The final results presented in this article provided the definition of the boundaries of the EnEff class scale of industrial facilities, the identification of classes within the boundaries of this scale, and operation on the example of an operating enterprise. The results obtained were achieved through the use of a set of research methods based on the materials of previous results reflected in the author’s articles [30,31] and supplemented by the results of an expert survey.

The solution of the first task set by the authors is related to determining the specific weight of a separate EnEff indicator of an IF as part of the final value of its EnEff indicator, which includes three groups of EnEff-indicators, which was determined by the authors as the result of an expert survey (for the first group of indicators (EnEff of buildings), the totality of all indicators is 30%; for the second group of indicators (EnEff of technological processes), the aggregate of all indicators is 50%; for the third group of indicators (Ensuring EnEff and environmental friendliness of an IF), the aggregate of all indicators is 20%).

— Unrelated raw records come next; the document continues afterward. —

-- ==== Sys2Proof/Machine/State.lean ====
section
/-! DEFINITION. The state of the module as plain data, the reasons a step can stop, and the state after reset. -/

namespace Sys2Proof.Machine

/-- Why the machine stops with a fault. No meaning raises one: every failure the spec describes has an effect. -/
inductive Fault where
  /-- raised by nobody; kept because the outcome type needs a fault type. Safe. -/
  | none
deriving DecidableEq, Repr

/-- Why a command has no meaning. -/
inductive Refusal where
  /-- the command is not modelled; raised by `exec` for an arm without a meaning. Safe. -/
  | notModelled (mnemonic : String)
  /-- the command's operands name no thing of the module (`WellFormed` is false); raised by every meaning. Safe. -/
  | illFormed
deriving DecidableEq, Repr

/-- A finite table: keys strictly rising; an absent key reads as the table's default. -/
abbrev Tab (α : Type) := List (Nat × α)

/-! ## Memory -/

/-- Memory of this module: words by 40-bit real word address, sealing tags by page, poisoned lines. -/
structure Mem where
  /-- words; absent: 0 (R370) -/
  words : Tab Word
  /-- sealing tags by real page number RA[39:12]; absent: the tag of Dawn step 3a (R370) -/
  tags : Tab (BitVec 16)
  /-- poisoned lines RA[39:4] (R178) -/
  poison : Tab Bool
deriving DecidableEq, Repr

/-! ## Cores -/

/-- State of a cache (Tables 4.11, 4.15). -/
inductive CacheState where
  | enabled | disabling | disabled
deriving DecidableEq, Repr

/-- Kinds of store-buffer entry (R112). -/
inductive SbKind where
  | cached | control | io | cleanLine | invalidateLine | zeroLine
deriving DecidableEq, Repr

/-- One word of a store-buffer entry: its place, the bits written, and the number of the instruction it belongs to. -/
structure SbWord where
  off : Nat
  val : Word
  mask : Word
  seq : Nat
deriving DecidableEq, Repr

/-- A store-buffer entry (R112): a line for cached and maintenance kinds, an address for control and I/O. -/
structure SbEntry where
  kind : SbKind
  addr : Nat
  /-- I/O: the whole doubleword to send, if the access is a doubleword (R244) -/
  wide : Bool
  /-- level that issued it, for reports (R124) -/
  level : Nat
  /-- virtual address, for reports (R395) -/
  vaddr : Nat
  words : List SbWord
  /-- it has begun to be performed (R113) -/
  begun : Bool := false
  /-- the tag of the masked write-back whose acknowledge it awaits (Table 4.5) -/
  sent : Option Nat := none
deriving DecidableEq, Repr

/-- A line that a cache of a core holds: its way, and whether it is newer than the next level (Table 4.6). -/
structure CLine where
  line : Nat
  way : Nat
  dirty : Bool
deriving DecidableEq, Repr

/-- A cache of a core: its lines, the least recently used first, and an L1's tree bits by set (Table 4.6). -/
structure Tags where
  lines : List CLine
  tree : Tab Nat
deriving DecidableEq, Repr

/-- A core's reservation (R117): the line, whether the deferral window of R120 is open, and whether a snoop waits. -/
structure Reservation where
  line : Nat
  deferring : Bool
  snooped : Bool
deriving DecidableEq, Repr

/-- A checkpoint of an instruction boundary (R197). The reservation is kept beside it for a replay. -/
structure Checkpoint where
  x : Vector DWord 16
  sw : DWord
  ic : BitVec 48
  cycles : Nat
  res : Option Reservation
  /-- 0 at a boundary -/
  resume : Nat
  l1i : CacheState
  l1d : CacheState
  l2 : CacheState
  /-- the hand-off tag and the held I/O-load data (R198) -/
  tag : Option (BitVec 16)
  held : List (Nat × DWord)
deriving DecidableEq, Repr

/-- The two slots that a site has in the tile's recovery store, and which is current (R197). -/
structure Slots where
  first : Checkpoint
  second : Checkpoint
  useSecond : Bool
deriving DecidableEq, Repr

/-- The datapath that horizontal microwords drive (Tables 6.2 to 6.5). -/
structure Datapath where
  /-- the microaddress; none: at the boundary, before the next instruction's header fetch -/
  at_ : Option (BitVec 16)
  /-- the 8-deep micro-stack (R188) -/
  stack : List (BitVec 16)
  /-- control is with the vertical sequencer, at a vendor address (Table 6.4) -/
  vertical : Option (BitVec 13)
  x : Vector DWord 16
  sw : DWord
  ic : BitVec 48
  nextIC : BitVec 48
  ea : BitVec 48
  oa : BitVec 76
  ob : BitVec 76
  oc : BitVec 76
  mdr : BitVec 76
  prodHi : BitVec 76
  prodLo : BitVec 76
  quot : BitVec 76
  rem : BitVec 76
  dec : BitVec 76
  fpu : BitVec 76
  shf : BitVec 76
  hand : BitVec 76
  hdr : Word
  desc : Word
  loop : BitVec 76
  unit : BitVec 76
  scratch : Vector (BitVec 76) 16
  /-- gated stores: MEM code, address, data (R113) -/
  gated : List (Nat × Nat × BitVec 76)
deriving DecidableEq, Repr

/-- An exposed load (R108): its line, its instruction's number and that instruction's checkpoint. -/
structure Exposed where
  line : Nat
  seq : Nat
  ck : Checkpoint
deriving DecidableEq, Repr

/-- Where a hand-off's status word goes (R198): a register, real words of memory, control space or I/O space. -/
inductive StatusDest where
  | reg (n : Nat)
  | mem (ra : Nat)
  | ctl (addr : Nat)
  | io (addr : Nat)
  | drop
deriving DecidableEq, Repr

/-- An instruction past its irrevocable point, waiting for its response: its tag and resume index (R198). -/
structure HandOff where
  tag : BitVec 16
  resume : BitVec 4
  dest : StatusDest
  regs : List (Nat × DWord)
  nextIC : BitVec 48
  level : Nat
  vaddr : Nat
deriving DecidableEq, Repr

/-- An I/O-space load that has been sent (R244, R245), with its resume index (R198). -/
structure IoLoad where
  resume : BitVec 4
  addr : Nat
  wide : Bool
  vaddr : Nat
  /-- the instruction waiting for it -/
  ins : Insn
deriving DecidableEq, Repr

/-- A machine check that waits for a core's instruction boundary: its class, the level that takes it, the tenant for whom,
its sub-code and words 6-7 (R124, R178, R209, R395). -/
structure Check where
  cls : Nat
  level : Nat
  tenant : Nat
  sub : Nat
  info : Nat
deriving DecidableEq, Repr

/-- What a logical core is doing. -/
inductive CoreRun where
  | running
  /-- in WAIT -/
  | waiting
  /-- past a hand-off, waiting for the response -/
  | handOff (h : HandOff)
  /-- waiting for an I/O-space load -/
  | ioLoad (l : IoLoad)
  /-- stopped by an uncontained machine check (R209) -/
  | stopped
deriving DecidableEq, Repr

/-- One logical core. -/
structure Core where
  /-- X0 to X15 -/
  x : Vector DWord 16
  /-- the state word SW (Table 2.2) -/
  sw : DWord
  /-- the instruction counter IC -/
  ic : BitVec 48
  /-- cycle count (R205) -/
  cycles : Nat
  run : CoreRun
  res : Option Reservation
  sb : List SbEntry
  exposed : List Exposed
  /-- number of the next instruction -/
  seq : Nat
  /-- data of I/O loads that have returned for the instruction in progress: address and value (R198) -/
  ioHeld : List (Nat × DWord)
  /-- core faults of one instruction, its number, and its miscompares that no site's checks attribute (R199, R207) -/
  retries : Nat
  retryAt : Nat
  miscompares : Nat
  /-- the recovery store's slots of its site (R197) -/
  slots : Slots
  /-- the horizontal datapath (R184) -/
  dp : Datapath
  /-- SV_CORE_CTX -/
  ctxValid : Bool
  vcore : Nat
  tenant : Nat
  /-- SV_S1ROOT and its staged HI half (R373) -/
  s1root : Nat
  s1rootHi : Nat
  /-- SV_VEC2 and its staged HI half -/
  vec2 : Nat
  vec2Hi : Nat
  /-- IRT_THRESH of bands 0, 1, 2 (R380) -/
  thresh0 : Nat
  thresh1 : Nat
  thresh2 : Nat
  /-- IRT_CORE (Table 12.7) -/
  gwen : Bool
  gwait : Bool
  gwsrc : Nat
  l1i : CacheState
  l1d : CacheState
  l2 : CacheState
  /-- what L1I, L1D and L2 hold (R125, R126) -/
  tagsI : Tags
  tagsD : Tags
  tags2 : Tags
  /-- locked L2 lines and the ways they hold, the data present or not (R129, R130) -/
  locks : List (Nat × Nat)
  /-- CC_REPLAY -/
  replays : Nat
  /-- machine checks to take before the next instruction (R124, R178, R209, R395) -/
  checks : List Check
deriving DecidableEq, Repr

The most important result of the study was the developed scale of EnEff classes for industrial facilities. The proposed scale of EnEff classes takes into account the experience of developing rating scales for buildings according to “green standards”. At the same time, it is distinguished by the author’s approach, which makes it possible to take into account in the assessment of the EnEffIF not only positive values of indicators, but also negative ones, as well as the differentiation of industrial facilities in terms of EnEff. To this end, the authors proposed to allocate four classes of industrial facilities with a positive assessment of EnEff (A++, A+, A, B) and five classes with a negative assessment of EnEff (C, D, E, F, G). Based on these provisions, it is possible to distribute industrial facilities by EnEff classes in a certain sequence built by the authors. It is assumed that the developed scale of EnEff classes can be used in the development of national systems for assessing the EnEffIF in different countries. If the point-rating system for classifying industrial facilities by EnEff is distributed in a private format in the form of voluntary certification systems, the results of the analysis and the formation of industry ratings will form a benchmarking system and become a market tool for increasing the competitiveness of enterprises.

The applied significance of the solutions developed by the authors is confirmed by the practical use of the scale of classes of EnEffIF at a particular industrial enterprise. As a result of the analysis of the survey data of a representative of an enterprise and the assignment of an IF to a specific EnEff class, conclusions were drawn regarding the factors affecting the EnEff of an object, which makes it possible to determine the main directions for increasing the EnEffIF.

At the same time, the issues of concretizing the composition of the indicators of each group, which require taking into account the industry specifics of industrial facilities, remain debatable, which will certainly affect the limits of the scale and interval values of each class. At the same time, the principle of forming the scale of EnEff classes and the boundaries of class intervals, as well as the number of classes, will remain the same.

If the state or interstate organizations approve the draft methodology for assessing the EnEffIF, it is necessary to provide mathematical testing of the results of calculating the weights of EnEff-indicators from big data that will be collected by industry for its adjustment.